At what stage of the journey Ms Campbell decided to get rid of her pebbles no one now remembers clearly, but Carole White reckons it was after lunch, which probably puts it about the middle of the Free State. And this is where the tale turns more serious.
Jeremy Ractliffe, director of the Children's Fund, was the life and soul of the Children's Fund, the man who followed up through every door opened by Mr Mandela, and who was as motivated as his patron at raising money. And he was good at it – there were few people on the train who hadn't felt his long arm. Ms Campbell, who knew him slightly, sought him out and offered the diamonds to him on the basis that it was illegal for her to have them, they might help the children – and she didn't want them anyway.
Mr Ractliffe didn't want them either.
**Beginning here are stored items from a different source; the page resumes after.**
/-- From R121, R122: the laws (a) to (d) of `embed` (41_carrier_codec.md, "`embed` laws", an inference the spec marks [derived]). -/
def Obligations.EmbedLaws : Prop :=
  ∀ (h : Nat) (img : List Byte) (s t : List Bit), h ≤ img.length →
    embed h img (extract h img) = img ∧
    embed h (embed h img s) s = embed h img s ∧
    (min s.length (img.length - h) ≤ t.length → embed h (embed h img s) t = embed h img t) ∧
    (∀ (i : Nat) (x : Bit), t.length ≤ i → i < min s.length (img.length - h) → s[i]? = some x →
      ((embed h (embed h img s) t)[h + i]?).map (fun y => y.getLsbD 0) = some x) ∧
    (∀ a : Nat, ((embed h img s)[a]?).map (fun y : Byte => y >>> 1) = (img[a]?).map (fun y : Byte => y >>> 1))

/-! ## EXTRACT -/

/-- R125: `EXTRACT` completes from every state; on success `BIT` is bit 0 of each pixel byte in order, and nothing but `BIT`
and `STATUS` changes. -/
def Obligations.ExtractTakesLowBits : Prop :=
  decode 0x04#8 = .ok .extract ∧
  ∀ s : State,
    (s.car.length < s.hdrSize → exec .extract s = .next { s with status := 0x24#8 }) ∧
    (s.hdrSize ≤ s.car.length → ∃ t : State, exec .extract s = .next t ∧
      t = { s with bit := t.bit, status := 0x02#8 } ∧
      t.bit.length = s.car.length - s.hdrSize ∧
      ∀ (i : Nat) (c : Byte), s.car[s.hdrSize + i]? = some c → t.bit[i]? = some (c.getLsbD 0))

/-- From R121, R122, R125: what `extract` reads back after `embed` (41_carrier_codec.md, "`extract` after `embed`", an inference the
spec marks [derived]). -/
def Obligations.ExtractAfterEmbed : Prop :=
  ∀ (h : Nat) (img : List Byte) (s : List Bit), h ≤ img.length →
    (extract h (embed h img s)).length = img.length - h ∧
    (∀ i, i < min s.length (img.length - h) → (extract h (embed h img s))[i]? = s[i]?) ∧
    (∀ i, s.length ≤ i → (extract h (embed h img s))[i]? = (img[h + i]?).map (fun y => y.getLsbD 0)) ∧
    (s.length ≤ img.length - h → extract h (embed h img s) = s ++ (extract h img).drop s.length) ∧
    (img.length - h < s.length → extract h (embed h img s) = s.take (img.length - h))

/-- From R103, R125 (70_reset_and_hazards.md, "Header size mismatch", an inference the spec marks [derived]): a header size larger by `8*e` at decode loses the first `e` payload bytes and keeps the rest. -/
def Obligations.HeaderSizeMismatch : Prop :=
  ∀ (h e : Nat) (c : List Byte) (p : List Byte) (k : Nat), h + 8 * e ≤ c.length →
    unpack (extract h c) = some (p, k) → 8 * e ≤ k →
    unpack (extract (h + 8 * e) c) = some (p.drop e, k - 8 * e)

/-! ## ENCODE and DECODE -/

/-- R140: `ENCODE` completes from every state and is exactly `PACK` then `EMBED`, errors included; the results, errors and
`STATUS` in its own terms. -/
def Obligations.EncodeIsPackThenEmbed : Prop :=
  decode 0x05#8 = .ok .encode ∧
  ∀ s : State,
    (∃ s₁ : State, exec .pack s = .next s₁ ∧ exec .encode s = exec .embed s₁) ∧
    (s.car.length < s.hdrSize → exec .encode s = .next { s with bit := frame s.pay, status := 0x24#8 }) ∧
    (s.hdrSize ≤ s.car.length → s.ctrl.getLsbD 0 = true → s.car.length - s.hdrSize < 8 * s.pay.length + 16 →
      exec .encode s = .next { s with bit := frame s.pay, status := 0x34#8 }) ∧
    (s.hdrSize ≤ s.car.length →
      (s.ctrl.getLsbD 0 = false ∨ 8 * s.pay.length + 16 ≤ s.car.length - s.hdrSize) →
      exec .encode s = .next { s with
        bit := frame s.pay
        out := embed s.hdrSize s.car (frame s.pay)
        status := if s.car.length - s.hdrSize < 8 * s.pay.length + 16 then 0x0A#8 else 0x02#8 })

/-- R141: `DECODE` completes from every state and is exactly `EXTRACT` then, only if that succeeded, `UNPACK`; the results,
errors and `STATUS` in its own terms. -/
def Obligations.DecodeIsExtractThenUnpack : Prop :=
  decode 0x06#8 = .ok .decode ∧
  ∀ s : State,
    (∃ s₁ : State, exec .extract s = .next s₁ ∧
      (statusDone s₁.status = true → exec .decode s = exec .unpack s₁) ∧
      (statusDone s₁.status = false → exec .decode s = .next s₁)) ∧
    (s.car.length < s.hdrSize → exec .decode s = .next { s with status := 0x24#8 }) ∧
    (s.hdrSize ≤ s.car.length → ∀ k, FirstOccursAt (extract s.hdrSize s.car) k →
      ∃ p : List Byte, unpack (extract s.hdrSize s.car) = some (p, k) ∧ p.length = k / 8 ∧
        exec .decode s = .next { s with
          bit := extract s.hdrSize s.car, pay := p, matchOff := k, status := 0x02#8 }) ∧
    (s.hdrSize ≤ s.car.length → (∀ k, ¬ OccursAt (extract s.hdrSize s.car) k) →
      exec .decode s = .next { s with bit := extract s.hdrSize s.car, status := 0x14#8 })

/-- From R75, R123 (42_composite.md, "Capacity", an inference the spec marks [derived]): an `ENCODE` ends untruncated and without error iff the payload has at most `(P - 16) div 8` bytes and `P >= 16`. -/
def Obligations.EncodeCapacity : Prop :=
  ∀ s : State, s.hdrSize ≤ s.car.length → ∃ t : State, exec .encode s = .next t ∧
    (t.status = 0x02#8 ↔
      16 ≤ s.car.length - s.hdrSize ∧ s.pay.length ≤ (s.car.length - s.hdrSize - 16) / 8)

/-- From R82, R75, R121 (30_encoding.md, "Embedded layout end to end", an inference the spec marks [derived]): the bit-0 plane of the pixel region after an `ENCODE` that fits: the payload's bits, the terminator, then
the carrier's own low bits. -/
def Obligations.EncodedBitPlane : Prop :=
  ∀ s : State, s.hdrSize ≤ s.car.length → 8 * s.pay.length + 16 ≤ s.car.length - s.hdrSize →
    ∃ t : State, exec .encode s = .next t ∧
      (t.out.drop s.hdrSize).map (fun y => y.getLsbD 0) =
        payloadBits s.pay ++ (List.replicate 15 true ++ [false]) ++
          ((s.car.drop s.hdrSize).map (fun y => y.getLsbD 0)).drop (8 * s.pay.length + 16)

/-- From R103, R140, R141 (42_composite.md, "Round trip", an inference the spec marks [derived]; the moves are taken from the
model's list of moves, log entry 2): the round trip, of the functions and of the five host moves, in either mode; without the no-collision condition the
result is the prefix before the first terminator, never `NoMarkerFound`. -/
def Obligations.EncodeCopyDecodeRoundTrip : Prop :=
  (∀ (h : Nat) (c p : List Byte), h ≤ c.length → 8 * p.length + 16 ≤ c.length - h → NoCollision p →
    unpack (extract h (embed h c (pack p))) = some (p, 8 * p.length)) ∧
  (∀ (s : State) (c p : List Byte), busy s = false → s.hdrSize ≤ c.length →
    8 * p.length + 16 ≤ c.length - s.hdrSize →
    ∃ t : State,
      Host.Core.run Sys2Proof.core 5 { s with
        host := [.loadCar c, .loadPay p, .writeCmd 0x05#8, .copyOutToCar, .writeCmd 0x06#8] } = .next t ∧
      t.status = 0x02#8 ∧ findTerm (pack p) = some t.matchOff ∧ t.pay = p.take (t.matchOff / 8) ∧
      (NoCollision p → t.pay = p ∧ t.matchOff = 8 * p.length))

/-- From R104, R123, R140, R141 (42_composite.md, "Truncated round trip", an inference the spec marks [derived]): a truncated embedding holds the first `P` bits of the frame; decoding it raises `NoMarkerFound` unless those bits
hold a terminator, which no collision-free payload's do, and otherwise returns the prefix before it. -/
def Obligations.TruncatedRoundTrip : Prop :=
  ∀ s : State, s.ctrl.getLsbD 0 = false → s.hdrSize ≤ s.car.length →
    s.car.length - s.hdrSize < 8 * s.pay.length + 16 →
    ∃ t₁ t₂ : State, exec .encode s = .next t₁ ∧ t₁.status = 0x0A#8 ∧
      extract s.hdrSize t₁.out = (pack s.pay).take (s.car.length - s.hdrSize) ∧
      exec .decode (moveCopyOutToCar t₁) = .next t₂ ∧
      ((∀ k, ¬ OccursAt ((pack s.pay).take (s.car.length - s.hdrSize)) k) → t₂.status = 0x14#8) ∧
      (NoCollision s.pay → t₂.status = 0x14#8) ∧
      (∀ k, FirstOccursAt ((pack s.pay).take (s.car.length - s.hdrSize)) k →
        t₂.status = 0x02#8 ∧ t₂.matchOff = k ∧ t₂.pay = s.pay.take (k / 8))

/-! ## Errors and STATUS -/

/-- R178: the checks are made in a fixed order and the first that fails is the one reported. -/
def Obligations.ErrorPriority : Prop :=
  (∀ (v : Byte) (s : State), ¬ (1 ≤ v.toNat ∧ v.toNat ≤ 6) → ∃ t, issueCommand v s = .next t ∧ t.status = 0x44#8) ∧
  (∀ (i : Instr) (s : State), i ∈ [Instr.embed, .extract, .encode, .decode] → s.car.length < s.hdrSize →
    ∃ t, exec i s = .next t ∧ t.status = 0x24#8) ∧
  (∀ s : State, s.hdrSize ≤ s.car.length → s.ctrl.getLsbD 0 = true →
    (s.car.length - s.hdrSize < s.bit.length → ∃ t, exec .embed s = .next t ∧ t.status = 0x34#8) ∧
    (s.car.length - s.hdrSize < 8 * s.pay.length + 16 → ∃ t, exec .encode s = .next t ∧ t.status = 0x34#8)) ∧
  (∀ s : State, s.hdrSize ≤ s.car.length → (∀ k, ¬ OccursAt (extract s.hdrSize s.car) k) →
    ∃ t, exec .decode s = .next t ∧ t.status = 0x14#8) ∧
  (∀ (i : Instr) (s s' t t' : State), exec i s = .next t → exec i s' = .next t' →
    ¬ (t.status = 0x34#8 ∧ t'.status = 0x14#8))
If it was illegal for her, it was equally illegal for him. And being a South African, he would have known a great deal more about Charles Taylor and the suspected source of the diamonds than she did. Oddly, he took them home, put them in his safe, and never told anyone about them until last week when they became hotter than the stone in the film Blood Diamond. He now faces a police investigation, as well as questions from his fellow trustees at the fund. And the blast of publicity, following several other incidents, will make it more difficult for the various Mandela funds in the future. One advantage of old age is that Mr Mandela is probably blissfully unaware of the whole controversy.
The three women who travelled on the train that day and who have testified in the past week have all, in very different ways, made poor witnesses for the prosecution. If Mr Taylor gets off because of them, the setback to the war on blood diamonds, and the atrocities associated with it, will be too awful to contemplate.